Battle of the Sexes

A coordination game in which both players prefer coordinating to mismatching, but each prefers a different coordinated outcome.

Battle of the sexes is a coordination game in which two players both want to choose the same action, but they disagree about which coordinated outcome is best.

Why the game matters

The game shows that strategic problems are not always about pure conflict. Sometimes the main issue is coordination, but distribution still matters because one coordinated equilibrium benefits player A more while another benefits player B more.

Basic model logic

The game usually has:

  • two Nash equilibria in pure strategies,
  • one equilibrium preferred by player 1,
  • another preferred by player 2,
  • a bad outcome when they fail to coordinate.

That makes expectations central. If each player believes the other will choose one equilibrium, matching that choice becomes rational.

Economic applications

Economists use this game to think about:

  • standard-setting,
  • bargaining over focal points,
  • policy coordination,
  • household and firm decisions where agents value compatibility.

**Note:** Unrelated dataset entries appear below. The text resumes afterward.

/-- The fault block. -/
def State.faultWords (s : State) : List (Nat × Nat) :=
  let f := s.flt
  let g := s.cfg.glob
  let c := s.configured
  let x := s.crash
  [(0x1800, f.summary.toNat), (0x1808, s.causes.toNat),
   (0x1810, f.mode.code + f.dcause.toNat * 2 ^ 8 + s.resetsInWindow % 16 * 2 ^ 16),
   (0x1818, 0), (0x1820, f.resetSel.toNat), (0x1828, f.seq.toNat + f.lost.toNat * 2 ^ 32),
   (0x1830, f.hsel.toNat + bit s.entryDamaged 8)] ++
  (List.range 4).map (fun j => (0x1840 + 8 * j, match s.shownEntry with | some o => s.crashWord (o + 8 * j) | none => 0)) ++
  [(0x1860, only c (g.wdUnit % 2 ^ 14 + g.wdBadger % 2 ^ 17 * 2 ^ 14 + g.wdSeq % 2 ^ 17 * 2 ^ 31 + g.wdMem % 2 ^ 16 * 2 ^ 48)),
   (0x1868, only c (g.escWindow % 2 ^ 16 + g.escLimit % 16 * 2 ^ 16 + g.unitWindow % 2 ^ 16 * 2 ^ 20 +
      g.unitLimit % 256 * 2 ^ 36 + g.scrubPeriod % 2 ^ 16 * 2 ^ 44)),
   (0x1878, bit f.mirrorEn 0 + f.mirrorBase.toNat / 4096 * 4096),
   (0x1880, f.qAddr.toNat + f.qTenant.toNat * 2 ^ 32 + bit f.qDone 62)] ++
  wideWords 0x1888 4 f.qReply ++
  [(0x18C0, bit x.fmt 2 + x.page.toNat * 2 ^ 8),
   (0x18C8, bit x.slot0 0 + bit x.slot1 1 + bit x.capturing.isSome 2 + bit x.damaged 3 + bit x.prior 4 +
      x.trig0.toNat * 2 ^ 8 + x.trig1.toNat * 2 ^ 16 + x.torn.length % 128 * 2 ^ 24)]

/-! ## Fox, epoch and commit (R209, R230, R250) -/

/-- The code of a watch entry's status (R250). -/
def WStatus.code : WStatus → Nat
  | .unseen => 0
  | .present => 1
  | .suspect => 2
  | .confirmed => 3
  | .lost => 4
  | .replacing => 5

/-- The tree a tenant's tree registers show and write: the staged one in ARMED (R218, R285). It starts as a copy of the
current tree (DESIGN CHOICE, log entry 33). -/
def TenantS.shownTree (t : TenantS) : Tree := if t.rs.state = .armed then t.commit.stagedTree.getD t.commit.tree else t.commit.tree

/-- Whether tree writes are refused: once a sealed epoch exists, outside ARMED (R218, R285). -/
def TenantS.treeLocked (t : TenantS) : Bool := t.sealed && t.rs.state != .armed

/-- The late history of the child MNL_EC_CIDX selects. -/
def State.lateOf (s : State) (t : TenantS) : Option Late :=
  t.commit.late.find? fun l => l.job == s.regs.ctable && l.idx == s.regs.cidx.toNat

/-- The Fox block. -/
def State.foxWords (s : State) : List (Nat × Nat) :=
  let i := s.selected
  let t := s.ten i
  let g := s.cfg.glob
  let w := s.watch[s.regs.wsel.toNat]?
  let suspects := (s.watch.filter fun w => w.tidx == i && (w.status == .suspect || w.status == .confirmed)).length
  [(0x2000, t.fox.gen.toNat + (t.jobManager.getD 0).toNat * 2 ^ 32),
   (0x2008, t.fox.self.code + suspects % 2 ^ 16 * 2 ^ 8 + t.fox.log.length % 128 * 2 ^ 24),
   (0x2010, only s.configured (g.hbPeriod % 2 ^ 14 + g.confirmWait % 2 ^ 14 * 2 ^ 16 + g.discWait % 2 ^ 14 * 2 ^ 32)),
   (0x2018, s.regs.wsel.toNat),
   (0x2020, match w with
     | some w => w.addr.toNat + w.status.code * 2 ^ 25 + w.slot % 16 * 2 ^ 28 + bit w.cand 32 + w.rank % 64 * 2 ^ 33
     | none => 0),
   (0x2028, match w with | some w => w.hseq.toNat | none => 0),
   (0x2030, match w with | some w => w.beat.toNat | none => 0),
   (0x2038, t.shownTree.quorum % 2 ^ 24),
   (0x2040, s.regs.fmAddr.toNat + bit s.regs.fmChip 25),
   (0x2048, t.fox.evictAddr.toNat + bit t.fox.evictChip 25),
   (0x2050, s.regs.extraAddr.toNat + s.regs.extraCount.toNat * 2 ^ 32),
   (0x2058, t.commit.lateGap.toNat + t.commit.markAt.toNat * 2 ^ 24),
   (0x2060, match s.lateOf t with | some l => popcount64 l.hist + bit l.mark 63 | none => 0)]

/-- The code of a manager's state (R230). -/
def MState.code : MState → Nat
  | .collect => 0
  | .sent => 1
  | .solicit => 2

/-- ROLES and MSTATE of a tenant (R230). -/
def State.rolesWord (s : State) (i : Fin 64) : Nat :=
  let c := (s.ten i).commit
  let m : MState := match s.topRole i with | 3 => c.jobM | 2 => c.podM | 1 => c.chipM | _ => .collect
  only (s.ten i).env.isSome
    (bit s.isChipManager 16 + bit (s.isPodManager i) 17 + bit (s.isJobManager i) 18 + m.code * 2 ^ 19)

/-- Σ CREDIT and the children that have answered, at the highest role (R230). -/
def State.countWord (s : State) (i : Fin 64) : Nat :=
  let t := s.ten i
  let answered (job : Bool) : Nat := ((t.groupsOf job).filter fun g => s.childAnswered i job g).length
  match s.topRole i with
  | 3 => s.jobSum i % 2 ^ 24 + only (t.commit.jobM == .solicit) (answered true % 2 ^ 11) * 2 ^ 24
  | 2 => s.podSum i % 2 ^ 24 + only (t.commit.podM == .solicit) (answered false % 2 ^ 11) * 2 ^ 24
  | 1 => s.chipCount i % 2 ^ 24
  | _ => 0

The lesson is that institutions, norms, and communication can matter as much as payoffs because they help select which equilibrium people converge on.

Knowledge Check

### What is the central problem in the battle of the sexes game? - [x] Coordination with conflicting preferences over the coordinated outcome - [ ] Complete agreement over all outcomes - [ ] A market with perfect competition - [ ] A one-player optimization problem > **Explanation:** Both players want to match, but each wants the match to happen on different terms. ### Why can the game have more than one Nash equilibrium? - [x] Because both coordinated outcomes can be stable responses to expectations - [ ] Because players ignore payoffs - [ ] Because there are no strategic incentives - [ ] Because the game has no mismatch outcome > **Explanation:** If each player expects the other to coordinate on one option, matching that option is rational, so multiple stable outcomes can exist. ### What often helps solve battle-of-the-sexes type problems in real economies? - [x] Communication, norms, and focal points - [ ] Random pricing alone - [ ] Eliminating all preferences - [ ] Ignoring expectations > **Explanation:** Institutions and focal points help agents converge on one equilibrium instead of getting stuck in a mismatch.